[SOLVED] How to convert speech to text in python

How to convert speech to text in python - opus file format

I have some .opus audio files that need to be converted to text in order to run some analytics. I am aware that there is the Python SpeechRecognition package that can do this with .wav files as demonstrated in this tutorial.

Does anyone know how to convert .opus files to text, or convert .opus to .wav?

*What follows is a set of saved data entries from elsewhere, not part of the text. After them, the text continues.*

theorem wit_WaitingRows :
    blocked z 0 = false ∧ blocked (opened (snooping 1)) (inLine (opened (snooping 1)) 0) = true ∧ mrOf z 0 = none ∧
    (rqHub (newTxn 0 (.remote reqOf1) .rdX 7 0)).isSome = true ∧ (rqHub (newTxn 0 (.own dmd) .rdX 7 0)).isSome = false ∧ tagMiss z 0 = true ∧
    tagMiss (tagUse 0 z) 0 = false ∧ (0 : Nat) ∉ z.hc.fetch ∧ isOwn z 0 = true ∧ isOwn (with1 z) line1 = false ∧ releaseReady z 0 false = true ∧ releaseReady (wr aLdProto 0 z) 0 true = false ∧
    waitsMbuf z (newTxn 0 (.remote reqOf1) .rdX 7 0) = false ∧ z.home.opened = [] ∧ z.req.mrs = [] ∧ z.home.waiting = [] ∧
    inputIndex (newTxn 0 (.remote reqOf1) .rdX 7 0) < 512 ∧ square z 0 (squareNow z) / 16 % 8 ≠ 2 ∧
    square (wr (aSbSq 0 0) 32 z) 0 (squareNow z) / 16 % 8 = 2 ∧
    (let t := newTxn 0 (.remote reqOf1) .rdX 7 0
     let s : State := { z with home := { z.home with wayWait := [(0, 5, t)] } }
     nextAlloc s 0 5 = some (0, 5, t)) ∧
    (mrPick (waits .reg) (sliceOf dmd.line) 7 false).isSome = true ∧ sliceOf dmd.line < 32 ∧ (httPick z 0 (newTxn 0 (.remote reqOf1) .rdX 7 0)).isSome = true ∧
    dirRoom z 0 = true ∧ hfRoom (waits .hf) dmd.line = true ∧ candidates (waits .way) (cacheSet z 0) ≠ [] ∧ mbufHolds (waits .mbuf) dmd = false ∧ hfLeaving z 0 = 0 ∧
    (let s : State := { c1 with hc := { z.hc with mbuf := List.replicate 16 ⟨0, 0, 0, 0, true, false, []⟩ } }
     waitsMbuf s (newTxn 0 (.remote reqOf1) .wrL 7 0) = true) ∧
    (let e : FrameEv := ⟨16 * 65536 * 32 - 1, 0, 0, false, 0, 7, 0, false⟩
     e.started = false ∧ e.way / 16 / 65536 = 31 ∧ evictRoom z e.way = true ∧ (getWay z e.way).st = []) ∧
    ({ flush := true, byAddr := true, base := 0, count := 64 } : Maint).flush = true ∧ (0 : LineAddr) ∉ z.home.keep ∧
    (let t : Txn := { snooping 1 with last := some msg0, answered := true }
     txnOf (opened t) 0 = some t ∧ t.fin = false ∧ t.tries < 3 ∧ otherPort (opened t) msg0.dst t.ports.head? t.tries = none) ∧
    (let s := wr (aFbRt 0) 3 (wrFld (aIpStat 1) 0 3 3 (linked 0 3 {}))
     otherPort s 0 (some 0) 1 = some 1 ∧ otherPort s 0 (some 0) 2 = some 1) := by decide
/-! ### The whole block -/

/-- In seal halt by JTAG. -/
def halted8 : State := { z with halted := some 8 }

theorem wit_SealHaltLasts :
    halted8.halted = some 8 ∧ halted8.part.porstN = true ∧ halted8.pwr.hold = false ∧ halted8.part.phase ≠ .held ∧
    after (step { halted8 with pending := [.roundStart] }) (fun t => t = halted8) = true ∧
    after (step { halted8 with pending := [.porstAssert] }) (fun t => t.halted = none && t.part.phase = .held) = true := by decide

I have tried the Python SpeechRecognition package with no success.

Solution

Here is a solution which employs ffmpeg and the os library to first convert all .opus files in the specified directory to .wav, and then perform speech recognition on the resulting .wav files using the speech_recognition module:

Solution

import os
import speech_recognition as sr

path = './audio-files/'
file_type_to_convert = ".opus"
file_type_to_recognize = ".wav"

for filename in os.listdir(path):
    if filename.endswith(file_type_to_convert):
        os.system("ffmpeg -i \"{}\" -vn \"{}\"".format(path + filename,
                                                       path + filename[:-len(file_type_to_convert)] +
                                                       file_type_to_recognize))
recognizer = sr.Recognizer()  # Instantiate recognizer
rec_output = {}  # Create list to store output of speech recognized files

# Iterate over each file of specified type to be recognized
for file_to_recognize in os.listdir(path):
    if file_to_recognize.endswith(file_type_to_recognize):
        audio = sr.AudioFile(path + file_to_recognize)
        with audio as source:
            audio_data = recognizer.record(audio)
        # Recognize & append output
        # Note: google recognizer is online only, sphinx is the only offline option which uses CMU Sphinx engine
        rec_output[file_to_recognize[:-len(file_type_to_recognize)]] = recognizer.recognize_google(audio_data,
                                                                                                   language='en-US')

# Display each file's output
for key, val in rec_output.items():
    print(key)
    print(val)
    # Output: 
    # File name
    # Recognized words in each file